Draghi Coalition at Risk From Italy President’s Retirement
(Bloomberg) -- Italy’s president, Sergio Mattarella, said he’s looking forward to retiring next year, potentially upsetting the delicate political balance that keeps Prime Minister Mario Draghi’s coalition stable.
“My term as president ends in eight months,” Mattarella, 79, said while visiting a school in Rome on Wednesday, according to news agency Ansa. “I am old and in a few months I’ll be able to rest.”
Matteo Salvini, leader of the right-wing League which has been topping the polls for years, seized on Mattarella’s words to reaffirm his support for Draghi as Italy’s next president.
This would force the former central banker to relinquish the premiership and most likely trigger early elections with Salvini starting as favorite to take over.
Draghi, 73, was chosen to head a national unity government early this year to help the country out of the coronavirus crisis and, with the next election due by 2023, he himself has often said he has “little time” to get all his reforms done. Many analysts had nevertheless expected Mattarella to be re-elected next year, providing stability for Draghi to see out the full parliamentary term.
“Mattarella is pushing back against a possible longer term for his presidency, but the road to his retirement is still long,” said Giovanni Diamanti, a partner at political consultancy YouTrend. “Draghi’s coalition is so broad that it will be hard to find political agreement over a new president and in less than a year Mattarella could be left as the only option.”

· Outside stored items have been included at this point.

-- ==== Sys2Proof/Machine/Objects.lean ====
section
/-! DEFINITION. The object dictionary's map (R12, R17): every object of every chapter's object table with its
index, replication, members, type, access class, default and, for an object without a command of its own, the
writable bits and the values it takes; and a name for every object's key. Generated from the object tables. -/

namespace Sys2Proof.Machine

/-- Object types (R12). -/
inductive Ty where
  | u8 | u16 | u32 | u64 | i32 | i64 | time96 | octets (n : Nat) | window
  deriving DecidableEq, Repr

/-- Access classes (R13). -/
inductive AccClass where
  | ro | rw | wo | w1c | rws | ros
  deriving DecidableEq, Repr

/-- What a write does (R13, R16): nothing (read-only); set the writable bits; only 0 is taken and others ignored;
clear the bits written 1; or the object has a command or a state-dependent rule of its own. -/
inductive WKind where
  | none | plain | zeroOnly | w1c | own
  deriving DecidableEq, Repr

/-- One row of an object table: indices `base` to `base + cnt − 1`, members `lo` to `hi`. -/
structure Obj where
  base : Nat
  cnt  : Nat
  lo   : Nat
  hi   : Nat
  name : String
  ty   : Ty
  acc  : AccClass
  dflt : Nat
  wk   : WKind
  mask : Nat
  ok   : Nat → Bool

/-- Words a value of a type occupies (R418). -/
def Ty.words : Ty → Nat
  | .u64 | .i64 => 2
  | .time96 => 3
  | .octets n => (n + 3) / 4
  | _ => 1

/-- Width of a type in bits. -/
def Ty.width : Ty → Nat
  | .u8 => 8
  | .u16 => 16
  | .u64 | .i64 => 64
  | .time96 => 96
  | .octets n => 8 * n
  | _ => 32

/-- A class that only the secure world reads or writes (R13). -/
def AccClass.secureOnly : AccClass → Bool
  | .rws | .ros => true
  | _ => false

/-- A class whose writes abort (R13). -/
def AccClass.readOnly : AccClass → Bool
  | .ro | .ros => true
  | _ => false

/-- A `w`-bit word read as signed lies in `lo`..`hi`. -/
def inSigned (w : Nat) (lo hi : Int) (v : Nat) : Bool := decide (lo ≤ toSigned w v) && decide (toSigned w v ≤ hi)

/-- TX_FIR taps (R80): each signed tap −31..31, the main tap 0..32, magnitudes summing to at most 32. -/
def txFirOk (v : Nat) : Bool :=
  let t := fun (i : Nat) => toSigned 6 (v / 2 ^ i % 64)
  decide (t 24 ≠ -32) && decide (t 18 ≠ -32) && decide (t 12 ≠ -32) && decide (t 0 ≠ -32) &&
  decide (absNat (t 24) + absNat (t 18) + absNat (t 12) + absNat (t 0) + v / 64 % 64 ≤ 32)

/-- Objects of range 0x1000. -/
def objs1 : List Obj := [
  ⟨0x1000, 1, 0, 0, "VENDOR_ID", .u16, .ro, 19268, .none, 65535, fun _ => true⟩,
  ⟨0x1000, 1, 1, 1, "PART_CODE", .u32, .ro, 12822, .none, 4294967295, fun _ => true⟩,
  ⟨0x1000, 1, 2, 2, "VARIANT", .u8, .ro, 0, .none, 255, fun _ => true⟩,
  ⟨0x1000, 1, 3, 3, "SILICON_STEP", .u8, .ro, 1, .none, 255, fun _ => true⟩,
  ⟨0x1000, 1, 4, 4, "UNIT_SERIAL", (.octets 16), .ro, 0, .none, 340282366920938463463374607431768211455, fun _ => true⟩,
  ⟨0x1000, 1, 5, 5, "FW_VERSION", .u32, .ro, 0, .none, 4294967295, fun _ => true⟩,
  ⟨0x1000, 1, 6, 6, "FW_IMAGE", .u8, .ro, 0, .none, 255, fun _ => true⟩,
  ⟨0x1100, 1, 0, 0, "CAPS", .u8, .ro, 8, .none, 255, fun _ => true⟩,
  ⟨0x1100, 1, 1, 1, "CAP_KDA_VERSIONS", .u8, .ro, 3, .none, 255, fun _ => true⟩,
  ⟨0x1100, 1, 2, 2, "CAP_FAB_VERSIONS", .u8, .ro, 7, .none, 255, fun _ => true⟩,
  ⟨0x1100, 1, 3, 3, "CAP_FEATURES", .u32, .ro, 15, .none, 4294967295, fun _ => true⟩,
  ⟨0x1100, 1, 4, 4, "CAP_SA", .u32, .ro, 131072, .none, 4294967295, fun _ => true⟩,
  ⟨0x1100, 1, 5, 5, "CAP_SC", .u32, .ro, 65536, .none, 4294967295, fun _ => true⟩,
  ⟨0x1100, 1, 6, 6, "CAP_EVENT_SOURCES", .u16, .ro, 384, .none, 65535, fun _ => true⟩,
  ⟨0x1100, 1, 7, 7, "CAP_PERF", .u16, .ro, 64, .none, 65535, fun _ => true⟩,
  ⟨0x1100, 1, 8, 8, "CAP_MAX_WORDS", .u16, .ro, 256, .none, 65535, fun _ => true⟩,
  ⟨0x1200, 4, 0, 0, "CHANNEL", .u8, .ro, 13, .none, 255, fun _ => true⟩,
  ⟨0x1200, 1, 1, 1, "CHAN_CTRL", .u32, .rws, 1, .plain, 23, fun _ => true⟩,
  ⟨0x1201, 2, 1, 1, "CHAN_CTRL", .u32, .rws, 3, .plain, 23, fun _ => true⟩,
  ⟨0x1203, 1, 1, 1, "CHAN_CTRL", .u32, .rws, 1, .plain, 23, fun _ => true⟩,
  ⟨0x1200, 4, 2, 2, "CHAN_MAC", .u64, .rws, 0, .plain, 281474976710655, fun _ => true⟩,
  ⟨0x1200, 4, 3, 3, "CHAN_IPV4", .u32, .rws, 0, .plain, 4294967295, fun _ => true⟩,
  ⟨0x1200, 4, 4, 4, "CHAN_IPV6", (.octets 16), .rws, 0, .plain, 340282366920938463463374607431768211455, fun _ => true⟩,
  ⟨0x1200, 4, 5, 5, "CHAN_UDP_PORT", .u16, .rws, 12822, .plain, 65535, fun v => decide (1 ≤ v) && decide (v ≤ 65535)⟩,
  ⟨0x1200, 4, 6, 6, "CHAN_REQUESTS", .u64, .ro, 0, .none, 18446744073709551615, fun _ => true⟩,
  ⟨0x1200, 4, 7, 7, "CHAN_REJECTED", .u32, .ro, 0, .none, 4294967295, fun _ => true⟩,
  ⟨0x1200, 4, 8, 8, "CHAN_DUPLICATES", .u32, .ro, 0, .none, 4294967295, fun _ => true⟩,
  ⟨0x1200, 4, 9, 9, "CHAN_RX_DROPS", .u32, .ro, 0, .none, 4294967295, fun _ => true⟩,
  ⟨0x1200, 4, 10, 10, "CHAN_RESET", .u8, .rws, 0, .own, 255, fun _ => true⟩,
  ⟨0x1200, 4, 11, 11, "SESSION_ID", .u32, .ro, 0, .none, 4294967295, fun _ => true⟩]
  ++ [
  ⟨0x1200, 4, 12, 12, "SESSION_VERSION", .u8, .ro, 0, .none, 255, fun _ => true⟩,
  ⟨0x1200, 4, 13, 13, "EVT_SUB", .u8, .rw, 0, .own, 255, fun _ => true⟩]

/-- Objects of range 0x2000. -/
def objs2 : List Obj := [
  ⟨0x2000, 32, 0, 0, "LINE_LANE", .u8, .ro, 7, .none, 255, fun _ => true⟩,
  ⟨0x2020, 32, 0, 0, "HOST_LANE", .u8, .ro, 7, .none, 255, fun _ => true⟩,
  ⟨0x2000, 64, 1, 1, "LANE_CTRL", .u32, .rw, 0, .own, 4294967295, fun _ => true⟩,
  ⟨0x2000, 64, 2, 2, "LANE_STATUS", .u32, .ro, 0, .none, 4294967295, fun _ => true⟩,
  ⟨0x2000, 64, 3, 3, "LANE_EVENTS", .u32, .w1c, 0, .w1c, 15, fun _ => true⟩,
  ⟨0x2000, 64, 4, 4, "TX_FIR", .u32, .rw, 2048, .plain, 1073741823, fun v => txFirOk v⟩,
  ⟨0x2000, 64, 5, 5, "RX_SNR", .u16, .ro, 0, .none, 65535, fun _ => true⟩,
  ⟨0x2000, 64, 6, 6, "TRAIN_COUNT", .u32, .ro, 0, .none, 4294967295, fun _ => true⟩,
  ⟨0x2000, 64, 7, 7, "BLOCK_SLIPS", .u32, .ro, 0, .none, 4294967295, fun _ => true⟩,
  ⟨0x2100, 8, 0, 0, "GROUP", .u8, .ro, 4, .none, 255, fun _ => true⟩,
  ⟨0x2100, 8, 1, 1, "GROUP_LAYOUT", .u8, .rws, 0, .own, 255, fun _ => true⟩,
  ⟨0x2100, 8, 2, 2, "GROUP_MODE", .u8, .rws, 0, .own, 255, fun _ => true⟩,
  ⟨0x2100, 8, 3, 3, "TRAIN_TIMEOUT", .u16, .rw, 3000, .plain, 65535, fun v => decide (500 ≤ v) && decide (v ≤ 10000)⟩,
  ⟨0x2100, 8, 4, 4, "GROUP_STATUS", .u32, .ro, 0, .none, 4294967295, fun _ => true⟩,
  ⟨0x2200, 4, 0, 0, "FABRIC_PORT", .u8, .ro, 5, .none, 255, fun _ => true⟩,
  ⟨0x2200, 4, 1, 1, "FAB_CTRL", .u32, .rw, 0, .own, 4294967295, fun _ => true⟩,
  ⟨0x2200, 4, 2, 2, "FAB_STATUS", .u32, .ro, 0, .none, 4294967295, fun _ => true⟩,
  ⟨0x2200, 4, 3, 3, "FAB_CODE_ERRORS", .u32, .ro, 0, .none, 4294967295, fun _ => true⟩,
  ⟨0x2200, 4, 4, 4, "FAB_SKEW", .u8, .ro, 0, .none, 255, fun _ => true⟩,
  ⟨0x2200, 4, 5, 5, "FAB_EVENTS", .u32, .w1c, 0, .w1c, 7, fun _ => true⟩,
  ⟨0x2300, 80, 0, 0, "PATTERN", .u8, .ro, 6, .none, 255, fun _ => true⟩,
  ⟨0x2300, 80, 1, 1, "PG_CTRL", .u32, .rw, 0, .own, 4294967295, fun _ => true⟩,
  ⟨0x2300, 80, 2, 2, "PG_USER", .u64, .rw, 0, .plain, 18446744073709551615, fun _ => true⟩,
  ⟨0x2300, 80, 3, 3, "CHK_STATUS", .u32, .ro, 0, .none, 4294967295, fun _ => true⟩,
  ⟨0x2300, 80, 4, 4, "CHK_BITS", .u64, .ro, 0, .none, 18446744073709551615, fun _ => true⟩,
  ⟨0x2300, 80, 5, 5, "CHK_ERRORS", .u64, .ro, 0, .none, 18446744073709551615, fun _ => true⟩,
  ⟨0x2300, 80, 6, 6, "CHK_LOSSES", .u32, .ro, 0, .none, 4294967295, fun _ => true⟩]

Even if Draghi doesn’t accept a nomination to become head of state, the risks to his government would increase with Mattarella off the scene. The president has been a mediator and guarantor for Draghi’s complex and disparate coalition which includes parties of the left and right as well as Salvini’s League and the Five Star Movement.
Any change could easily upset that balance. Early elections would destabilize the country as it looks to rebuild from the biggest economic crisis since World War II by ensuring European Union aid money is effectively spent.